[Start of Attachment]
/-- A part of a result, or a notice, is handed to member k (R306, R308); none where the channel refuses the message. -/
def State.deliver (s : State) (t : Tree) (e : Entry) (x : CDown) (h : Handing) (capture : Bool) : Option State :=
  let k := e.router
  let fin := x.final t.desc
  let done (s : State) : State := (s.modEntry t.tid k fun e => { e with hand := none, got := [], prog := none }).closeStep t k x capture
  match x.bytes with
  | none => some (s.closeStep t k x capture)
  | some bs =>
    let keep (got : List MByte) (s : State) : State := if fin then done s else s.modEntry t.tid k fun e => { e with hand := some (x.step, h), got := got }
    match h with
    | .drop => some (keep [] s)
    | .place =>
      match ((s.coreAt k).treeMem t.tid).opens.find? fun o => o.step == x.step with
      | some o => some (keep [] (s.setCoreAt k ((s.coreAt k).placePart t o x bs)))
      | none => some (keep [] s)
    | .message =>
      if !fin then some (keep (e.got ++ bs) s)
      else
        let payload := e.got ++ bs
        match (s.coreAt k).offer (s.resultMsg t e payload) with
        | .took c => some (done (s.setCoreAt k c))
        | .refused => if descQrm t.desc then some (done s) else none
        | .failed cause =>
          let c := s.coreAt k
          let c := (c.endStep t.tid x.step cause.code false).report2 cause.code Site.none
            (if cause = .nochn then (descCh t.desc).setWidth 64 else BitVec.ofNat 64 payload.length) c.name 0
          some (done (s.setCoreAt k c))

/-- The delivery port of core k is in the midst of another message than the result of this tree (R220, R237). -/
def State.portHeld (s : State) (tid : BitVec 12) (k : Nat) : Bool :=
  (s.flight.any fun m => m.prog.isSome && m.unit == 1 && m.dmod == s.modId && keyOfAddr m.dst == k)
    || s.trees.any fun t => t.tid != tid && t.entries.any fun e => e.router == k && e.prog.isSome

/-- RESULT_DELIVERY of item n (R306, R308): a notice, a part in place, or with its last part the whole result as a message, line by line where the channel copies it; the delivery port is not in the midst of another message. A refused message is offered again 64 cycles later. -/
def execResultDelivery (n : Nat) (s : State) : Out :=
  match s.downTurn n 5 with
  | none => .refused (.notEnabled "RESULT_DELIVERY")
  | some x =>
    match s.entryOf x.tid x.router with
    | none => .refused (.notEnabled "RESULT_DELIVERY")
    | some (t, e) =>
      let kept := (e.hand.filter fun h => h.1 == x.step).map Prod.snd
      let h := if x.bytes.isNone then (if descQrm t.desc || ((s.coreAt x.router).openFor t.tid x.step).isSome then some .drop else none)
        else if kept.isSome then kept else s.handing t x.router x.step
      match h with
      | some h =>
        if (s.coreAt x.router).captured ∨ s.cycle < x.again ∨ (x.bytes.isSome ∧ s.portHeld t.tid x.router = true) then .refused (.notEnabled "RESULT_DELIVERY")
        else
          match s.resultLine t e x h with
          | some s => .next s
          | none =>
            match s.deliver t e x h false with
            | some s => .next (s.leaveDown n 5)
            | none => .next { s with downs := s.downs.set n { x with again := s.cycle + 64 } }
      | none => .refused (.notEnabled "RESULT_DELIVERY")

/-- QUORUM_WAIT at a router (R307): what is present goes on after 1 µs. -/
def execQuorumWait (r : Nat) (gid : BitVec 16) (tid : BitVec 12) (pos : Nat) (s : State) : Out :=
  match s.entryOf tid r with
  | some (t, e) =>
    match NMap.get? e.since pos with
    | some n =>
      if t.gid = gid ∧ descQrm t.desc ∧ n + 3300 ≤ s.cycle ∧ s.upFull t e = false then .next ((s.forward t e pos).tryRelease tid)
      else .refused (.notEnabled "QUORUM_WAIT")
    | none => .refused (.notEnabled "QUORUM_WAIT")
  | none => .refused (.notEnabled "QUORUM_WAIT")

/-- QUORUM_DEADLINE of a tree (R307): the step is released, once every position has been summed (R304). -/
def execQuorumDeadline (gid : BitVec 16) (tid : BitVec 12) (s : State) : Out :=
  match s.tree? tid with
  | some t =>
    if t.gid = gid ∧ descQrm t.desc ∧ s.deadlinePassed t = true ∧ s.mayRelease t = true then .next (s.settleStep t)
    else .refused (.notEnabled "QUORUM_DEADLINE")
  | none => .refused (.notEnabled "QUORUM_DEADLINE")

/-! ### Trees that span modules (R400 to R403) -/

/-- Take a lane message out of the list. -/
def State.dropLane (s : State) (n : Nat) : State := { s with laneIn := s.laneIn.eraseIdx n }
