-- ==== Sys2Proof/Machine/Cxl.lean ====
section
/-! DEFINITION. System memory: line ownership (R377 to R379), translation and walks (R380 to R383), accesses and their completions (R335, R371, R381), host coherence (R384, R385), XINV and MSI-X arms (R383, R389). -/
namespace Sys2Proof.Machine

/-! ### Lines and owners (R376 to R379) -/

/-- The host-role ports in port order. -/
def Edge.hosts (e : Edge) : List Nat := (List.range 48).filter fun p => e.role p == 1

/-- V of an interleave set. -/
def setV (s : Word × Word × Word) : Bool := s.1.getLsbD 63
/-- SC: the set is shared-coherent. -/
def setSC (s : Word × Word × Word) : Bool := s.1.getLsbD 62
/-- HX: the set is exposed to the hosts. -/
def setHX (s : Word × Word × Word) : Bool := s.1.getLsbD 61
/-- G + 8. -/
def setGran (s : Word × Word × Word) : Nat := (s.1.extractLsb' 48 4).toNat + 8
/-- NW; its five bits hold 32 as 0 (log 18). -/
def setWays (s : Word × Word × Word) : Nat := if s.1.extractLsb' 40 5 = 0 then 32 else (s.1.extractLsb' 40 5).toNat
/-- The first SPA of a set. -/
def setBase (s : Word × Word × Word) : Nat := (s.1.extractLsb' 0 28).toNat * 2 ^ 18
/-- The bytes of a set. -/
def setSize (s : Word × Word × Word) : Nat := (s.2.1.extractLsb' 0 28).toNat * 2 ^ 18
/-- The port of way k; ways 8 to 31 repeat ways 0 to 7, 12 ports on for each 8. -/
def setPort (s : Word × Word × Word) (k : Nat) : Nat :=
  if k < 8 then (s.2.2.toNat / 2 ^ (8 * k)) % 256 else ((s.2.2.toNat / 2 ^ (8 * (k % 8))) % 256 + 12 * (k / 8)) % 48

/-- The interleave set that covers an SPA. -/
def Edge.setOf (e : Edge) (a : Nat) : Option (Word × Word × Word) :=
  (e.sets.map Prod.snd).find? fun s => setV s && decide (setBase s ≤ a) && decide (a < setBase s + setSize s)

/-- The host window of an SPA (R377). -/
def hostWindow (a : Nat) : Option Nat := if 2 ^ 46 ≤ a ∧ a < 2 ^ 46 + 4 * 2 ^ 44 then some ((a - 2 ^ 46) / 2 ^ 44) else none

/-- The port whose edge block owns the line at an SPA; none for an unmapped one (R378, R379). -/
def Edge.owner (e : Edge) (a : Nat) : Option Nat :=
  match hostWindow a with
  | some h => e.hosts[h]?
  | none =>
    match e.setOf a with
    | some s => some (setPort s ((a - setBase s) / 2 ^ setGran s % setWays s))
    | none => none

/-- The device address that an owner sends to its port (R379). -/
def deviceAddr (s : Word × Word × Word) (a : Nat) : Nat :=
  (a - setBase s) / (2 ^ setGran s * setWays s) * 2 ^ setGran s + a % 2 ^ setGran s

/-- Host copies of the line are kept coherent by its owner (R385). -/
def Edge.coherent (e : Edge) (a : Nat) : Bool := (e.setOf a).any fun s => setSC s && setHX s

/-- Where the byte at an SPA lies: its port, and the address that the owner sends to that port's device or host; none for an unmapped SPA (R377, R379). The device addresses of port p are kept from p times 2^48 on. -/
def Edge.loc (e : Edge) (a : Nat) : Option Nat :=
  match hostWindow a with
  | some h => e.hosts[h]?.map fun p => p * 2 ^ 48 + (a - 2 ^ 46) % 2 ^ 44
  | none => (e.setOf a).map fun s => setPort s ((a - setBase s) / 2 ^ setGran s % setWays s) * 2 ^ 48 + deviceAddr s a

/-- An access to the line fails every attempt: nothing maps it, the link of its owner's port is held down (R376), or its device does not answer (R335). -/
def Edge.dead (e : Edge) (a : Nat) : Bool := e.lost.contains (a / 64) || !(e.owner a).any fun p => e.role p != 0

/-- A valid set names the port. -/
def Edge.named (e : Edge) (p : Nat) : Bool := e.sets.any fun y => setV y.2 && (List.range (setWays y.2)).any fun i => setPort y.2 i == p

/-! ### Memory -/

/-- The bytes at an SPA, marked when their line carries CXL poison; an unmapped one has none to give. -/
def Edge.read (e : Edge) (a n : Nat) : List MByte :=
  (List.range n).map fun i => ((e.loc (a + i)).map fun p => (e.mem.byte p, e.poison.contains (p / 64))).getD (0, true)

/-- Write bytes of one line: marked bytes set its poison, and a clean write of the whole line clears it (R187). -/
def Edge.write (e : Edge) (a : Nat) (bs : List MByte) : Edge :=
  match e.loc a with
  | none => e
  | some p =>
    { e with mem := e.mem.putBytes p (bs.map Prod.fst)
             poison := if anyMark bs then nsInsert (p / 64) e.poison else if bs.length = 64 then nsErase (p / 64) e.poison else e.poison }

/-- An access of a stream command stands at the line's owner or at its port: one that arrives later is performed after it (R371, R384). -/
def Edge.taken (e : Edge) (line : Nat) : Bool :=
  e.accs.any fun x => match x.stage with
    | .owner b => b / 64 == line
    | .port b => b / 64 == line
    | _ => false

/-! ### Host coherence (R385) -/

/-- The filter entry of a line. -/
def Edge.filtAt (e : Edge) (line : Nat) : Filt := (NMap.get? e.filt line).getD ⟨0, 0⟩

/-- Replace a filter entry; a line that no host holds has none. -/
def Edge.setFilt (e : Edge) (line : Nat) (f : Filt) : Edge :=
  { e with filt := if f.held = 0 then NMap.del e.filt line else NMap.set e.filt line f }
[End of Attachment]
[Start of Attachment]
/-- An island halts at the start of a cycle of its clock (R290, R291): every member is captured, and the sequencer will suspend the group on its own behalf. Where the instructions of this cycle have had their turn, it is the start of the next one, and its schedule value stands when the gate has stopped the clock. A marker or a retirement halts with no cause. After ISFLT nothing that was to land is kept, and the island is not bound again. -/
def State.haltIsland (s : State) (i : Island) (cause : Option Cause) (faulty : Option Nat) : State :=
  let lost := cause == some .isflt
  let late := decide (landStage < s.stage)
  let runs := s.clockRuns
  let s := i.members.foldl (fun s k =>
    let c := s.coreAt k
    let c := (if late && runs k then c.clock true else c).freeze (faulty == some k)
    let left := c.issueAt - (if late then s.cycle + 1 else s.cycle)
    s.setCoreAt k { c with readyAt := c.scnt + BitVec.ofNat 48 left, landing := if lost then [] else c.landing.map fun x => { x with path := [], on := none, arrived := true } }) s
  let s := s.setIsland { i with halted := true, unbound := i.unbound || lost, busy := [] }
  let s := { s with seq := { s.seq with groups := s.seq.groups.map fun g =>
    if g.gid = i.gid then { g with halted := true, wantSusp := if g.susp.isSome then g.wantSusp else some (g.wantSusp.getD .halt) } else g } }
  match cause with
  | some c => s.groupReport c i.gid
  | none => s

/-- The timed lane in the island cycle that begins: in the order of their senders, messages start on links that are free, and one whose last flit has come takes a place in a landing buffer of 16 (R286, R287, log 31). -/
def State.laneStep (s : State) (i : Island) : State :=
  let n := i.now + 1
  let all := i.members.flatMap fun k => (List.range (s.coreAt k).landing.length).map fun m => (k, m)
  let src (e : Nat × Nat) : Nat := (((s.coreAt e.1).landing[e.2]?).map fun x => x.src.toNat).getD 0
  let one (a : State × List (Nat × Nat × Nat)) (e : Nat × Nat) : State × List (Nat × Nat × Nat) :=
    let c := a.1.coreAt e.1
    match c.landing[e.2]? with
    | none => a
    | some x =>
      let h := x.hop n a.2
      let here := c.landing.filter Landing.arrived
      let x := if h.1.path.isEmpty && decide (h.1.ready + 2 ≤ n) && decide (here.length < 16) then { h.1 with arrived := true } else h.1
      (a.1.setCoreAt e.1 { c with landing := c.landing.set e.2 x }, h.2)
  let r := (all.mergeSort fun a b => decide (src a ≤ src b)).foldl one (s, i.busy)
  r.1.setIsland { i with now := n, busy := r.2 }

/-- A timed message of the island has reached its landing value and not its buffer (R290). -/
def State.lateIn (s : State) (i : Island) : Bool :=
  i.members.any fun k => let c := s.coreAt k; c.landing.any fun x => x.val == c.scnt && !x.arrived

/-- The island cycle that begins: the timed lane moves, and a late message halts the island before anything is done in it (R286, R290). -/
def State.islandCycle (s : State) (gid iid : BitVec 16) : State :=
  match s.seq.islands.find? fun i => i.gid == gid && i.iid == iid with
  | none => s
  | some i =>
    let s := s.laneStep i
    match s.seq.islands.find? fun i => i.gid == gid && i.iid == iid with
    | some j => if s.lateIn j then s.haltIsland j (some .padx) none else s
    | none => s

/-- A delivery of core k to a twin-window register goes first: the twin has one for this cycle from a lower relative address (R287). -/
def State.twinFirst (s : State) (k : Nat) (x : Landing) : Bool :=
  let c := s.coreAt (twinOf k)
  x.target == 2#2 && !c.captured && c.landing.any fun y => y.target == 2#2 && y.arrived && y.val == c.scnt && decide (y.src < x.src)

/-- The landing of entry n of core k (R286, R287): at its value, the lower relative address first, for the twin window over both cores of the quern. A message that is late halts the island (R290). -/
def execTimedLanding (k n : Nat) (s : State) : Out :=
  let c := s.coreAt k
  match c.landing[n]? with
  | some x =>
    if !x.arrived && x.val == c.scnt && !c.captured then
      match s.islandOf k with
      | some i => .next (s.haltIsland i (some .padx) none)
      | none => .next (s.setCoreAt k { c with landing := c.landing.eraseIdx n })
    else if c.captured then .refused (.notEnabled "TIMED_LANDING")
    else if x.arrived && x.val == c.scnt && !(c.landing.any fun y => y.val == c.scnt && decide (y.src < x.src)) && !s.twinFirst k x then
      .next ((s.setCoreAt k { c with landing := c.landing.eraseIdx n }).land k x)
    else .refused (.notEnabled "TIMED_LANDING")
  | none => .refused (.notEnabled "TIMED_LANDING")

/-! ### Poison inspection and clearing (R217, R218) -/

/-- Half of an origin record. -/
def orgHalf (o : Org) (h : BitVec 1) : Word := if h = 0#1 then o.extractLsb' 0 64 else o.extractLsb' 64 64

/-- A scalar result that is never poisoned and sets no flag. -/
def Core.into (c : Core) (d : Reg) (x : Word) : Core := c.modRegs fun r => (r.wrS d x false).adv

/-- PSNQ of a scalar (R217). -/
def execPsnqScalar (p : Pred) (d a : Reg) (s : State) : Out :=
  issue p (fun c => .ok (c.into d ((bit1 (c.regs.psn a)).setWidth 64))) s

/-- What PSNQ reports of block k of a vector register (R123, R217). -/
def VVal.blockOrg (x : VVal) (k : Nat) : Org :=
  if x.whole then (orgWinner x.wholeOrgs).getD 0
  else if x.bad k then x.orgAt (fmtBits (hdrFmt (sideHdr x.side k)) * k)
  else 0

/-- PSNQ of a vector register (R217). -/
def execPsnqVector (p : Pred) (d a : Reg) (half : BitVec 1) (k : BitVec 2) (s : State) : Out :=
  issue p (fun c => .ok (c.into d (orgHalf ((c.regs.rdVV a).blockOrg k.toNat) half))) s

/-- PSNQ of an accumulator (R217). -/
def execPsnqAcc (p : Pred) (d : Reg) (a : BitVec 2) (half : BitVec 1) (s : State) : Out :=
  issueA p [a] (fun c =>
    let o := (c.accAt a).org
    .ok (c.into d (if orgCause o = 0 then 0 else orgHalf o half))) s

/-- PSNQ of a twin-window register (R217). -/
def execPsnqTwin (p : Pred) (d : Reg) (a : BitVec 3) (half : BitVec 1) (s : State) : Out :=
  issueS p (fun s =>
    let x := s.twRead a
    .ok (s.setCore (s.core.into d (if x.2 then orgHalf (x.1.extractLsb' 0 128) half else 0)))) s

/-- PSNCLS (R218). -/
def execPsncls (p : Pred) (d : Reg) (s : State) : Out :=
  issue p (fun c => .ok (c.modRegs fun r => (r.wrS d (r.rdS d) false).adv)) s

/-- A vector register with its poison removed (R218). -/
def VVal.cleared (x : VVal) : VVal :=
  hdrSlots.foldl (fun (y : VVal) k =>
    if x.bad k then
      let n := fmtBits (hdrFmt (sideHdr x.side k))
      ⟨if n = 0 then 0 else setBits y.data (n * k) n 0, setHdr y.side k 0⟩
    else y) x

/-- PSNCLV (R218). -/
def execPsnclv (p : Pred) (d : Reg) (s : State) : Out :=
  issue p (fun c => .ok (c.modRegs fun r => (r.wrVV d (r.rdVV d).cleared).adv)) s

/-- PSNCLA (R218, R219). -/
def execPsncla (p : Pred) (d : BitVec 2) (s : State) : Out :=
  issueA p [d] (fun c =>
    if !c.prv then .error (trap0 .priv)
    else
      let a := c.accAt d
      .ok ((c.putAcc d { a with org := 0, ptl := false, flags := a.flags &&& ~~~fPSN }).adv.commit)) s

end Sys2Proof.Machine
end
[End of Attachment]
A single number is required: the count of lines in the material above that contain the word "kept".

▶ [Your response] 5